Kepolisian menegaskan komitmennya untuk menuntaskan perkara ini secara transparan dan profesional. Tersangka kini menjalani penahanan guna pemeriksaan lebih lanjut. Berkas perkara akan segera dilengkapi sebelum dilimpahkan ke kejaksaan agar proses hukum dapat berlanjut ke meja persidangan.
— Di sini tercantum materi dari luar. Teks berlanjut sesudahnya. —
-- ==== Sys2Proof/Machine/KeyStore.lean ====
section
/-! DEFINITION. The key store (chapter 10): derived keys, reading and sealing slot records, binding and the use ledger,
key cache fills, the key read of R463, installation of a generation and its destruction, and journal deltas. -/

namespace Sys2Proof.Machine

/-! ### The hierarchy (R275, R276, R278) -/

/-- SHA-256 applied `n` times. -/
def sha256Times : Nat → Bytes → Bytes
  | 0, x => x
  | n + 1, x => sha256Times n (sha256 x)

/-- K(t) of the ladder, under the fuse root and the brine key (R275). -/
def ladderKey (fuseRoot brine : Bytes) (t : Nat) : Bytes :=
  sha256Times (255 - t) (hmacSha256 (hmacSha256 fuseRoot (ascii "LX96-SR" ++ brine)) (ascii "LX96-SVN-TOP"))

/-- M(t) (R276). -/
def bootMeasure (t : Nat) (lock : Byte) : Bytes :=
  sha256 (Config.bootRomHash ++ Config.signerKeyHash ++ [byte t, lock])

/-- KD(t, L) of a channel (R276). -/
def Channel.derive (c : Channel) (t : Nat) (l : String) : Bytes :=
  hmacSha256 (ladderKey c.keys.fuseRoot c.island.brine t) (ascii l ++ bootMeasure t c.fuses.cfgLock)

/-- An image-bound key, under the running version and the SHA-384 hash of the running image (R276). -/
def Channel.imageKey (c : Channel) (l : String) : Bytes :=
  let s := c.keys.svnRun
  let image := c.flash.images.getD c.flash.active []
  hmacSha256 (ladderKey c.keys.fuseRoot c.island.brine s) (ascii l ++ bootMeasure s c.fuses.cfgLock ++ sha384 image)

/-- The brine key passes its check value; an overwritten key passes none (R274, R375). -/
def Island.passes (i : Island) : Bool := !i.brine.all (· == 0#8) && i.check == Config.brineCheck i.brine

/-- K_ENC, K_SIV, K_REC (R278). -/
def Keys.sealKeys (k : Keys) : SealKeys :=
  let sdk := k.sdk.getD (zeros 32)
  { enc := kdfCtrCmac sdk (ascii "ENC") 32, siv := kdfCtrCmac sdk (ascii "SIV") 32, mac := kdfCtrCmac sdk (ascii "REC") 32 }

/-- The sealing keys of function `f`'s volatile records (R261). -/
def Keys.volKeys (k : Keys) (f : Nat) : SealKeys :=
  let vr := k.vr.getD []
  let tail := [byte f] ++ beBytes 4 (SMap.get 0 k.vc f)
  { k.sealKeys with enc := hmacSha256 vr (ascii "ENC" ++ tail), siv := hmacSha256 vr (ascii "SIV" ++ tail) }

/-! ### Records -/

/-- The stored record of a slot (R249, R254). -/
def Keys.record (k : Keys) (slot : Nat) : Bytes := SMap.get (zeros 128) k.slots slot

/-- The header of a slot's home record. -/
def Keys.header (k : Keys) (slot : Nat) : KeyHeader := KeyHeader.ofBytes (k.record slot)

/-- The records of a slot's generation: the home record, or the retained copy (R259). -/
def Keys.reader (k : Keys) (slot : Nat) (gen : BitVec 16) (s : Nat) : Bytes :=
  if (k.header slot).generation == gen then k.record s
  else match k.retained.find? (fun r => r.slot == slot && r.generation == gen) with
    | some r => SMap.get (k.record s) r.records s
    | none => k.record s
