/-- The epoch a channel has formed takes effect in its tide, and answers the twin RESEEDs that wait (R295, R301). -/
def Channel.epochEffect (c : Channel) (intake : Nat) : Channel :=
  match c.rng.renewal with
  | none => c
  | some r => match r.formed, r.target with
    | some seed, some t =>
      if c.tide < t then c
      else
        let n := c.rng.nextEpoch
        let c := c.mapRng (fun g => { g with
          epochs := g.epochs ++ [{ number := n, seed := seed, since := t, person := r.person }]
          seed0 := if n == 0 then some seed else g.seed0, current := n, epochTide := t,
          uses := 0, renewal := none, person := r.person, epochCount := satBv g.epochCount 1 })
        let c := (c.giveVr intake n seed).releaseEpochs
        (c.sched.items.filter (fun x => x.op == .reseed && !x.halved && x.phase == .epochWait)).foldl
          (fun c x => match c.rng.effectAfter x.admitTide with
            | some e => c.schedPort x (reseedResult (some e))
            | none => c) c
    | _, _ => c

/-- The port die's record of an agreement ends when no channel it holds has it to apply. -/
def State.epochClear (s : State) : State :=
  let open' (ch : Chan) : Bool := (s.chan ch).rng.renewal.any (fun r => r.target.isSome)
  if s.port.epoch.target.isNone || chans.any open' then s
  else s.updPort (fun p => { p with epoch := { p.epoch with checkA := none, checkB := none, target := none } })

/-- R295: EPOCH_EFFECT. -/
def execEpochEffect (ch : Chan) (s : State) : Out :=
  .next (s.finish (if s.port.joined ch then (s.upd ch (·.epochEffect s.port.lastIntake)).epochClear else s))

/-- 64 tides after a second mismatch the renewal is tried again. -/
def State.epochRetry (s : State) : State :=
  match s.port.epoch.retryAt with
  | none => s
  | some t =>
    if s.port.tide < t then s
    else
      let s := s.updPort (fun p => { p with epoch := { p.epoch with retryAt := none } })
      (if s.port.joinedChans.isEmpty then s.checking else s.port.joinedChans).foldl
        (fun s ch => s.upd ch (·.mapRng (fun g => ({ g with retryAt := none } : Rng).trigger))) s

/-- R295: EPOCH_RETRY_TIMER. -/
def execEpochRetryTimer (s : State) : Out := .next s.epochRetry

end Sys2Proof.Machine
end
Pelajaran Berharga bagi Pengguna Jalan
Kasus ini kembali menjadi pengingat keras mengenai bahaya mengemudi di bawah pengaruh alkohol. Data kecelakaan lalu lintas selama ini menunjukkan bahwa konsumsi minuman keras sebelum berkendara kerap berujung pada peristiwa fatal. Tidak hanya membahayakan diri sendiri, pengemudi mabuk juga mengancam nyawa orang lain yang berada di jalan.
Kepolisian mengimbau masyarakat untuk tidak pernah mengendarai kendaraan setelah mengonsumsi minuman beralkohol. Bila terlanjur minum, gunakan jasa transportasi umum, ojek daring, atau minta diantar orang yang dalam kondisi sadar penuh. Satu keputusan bijak sebelum memegang kemudi dapat menyelamatkan banyak nyawa, termasuk mencegah tragedi seperti yang menimpa Aiptu Asep Suhara terulang kembali.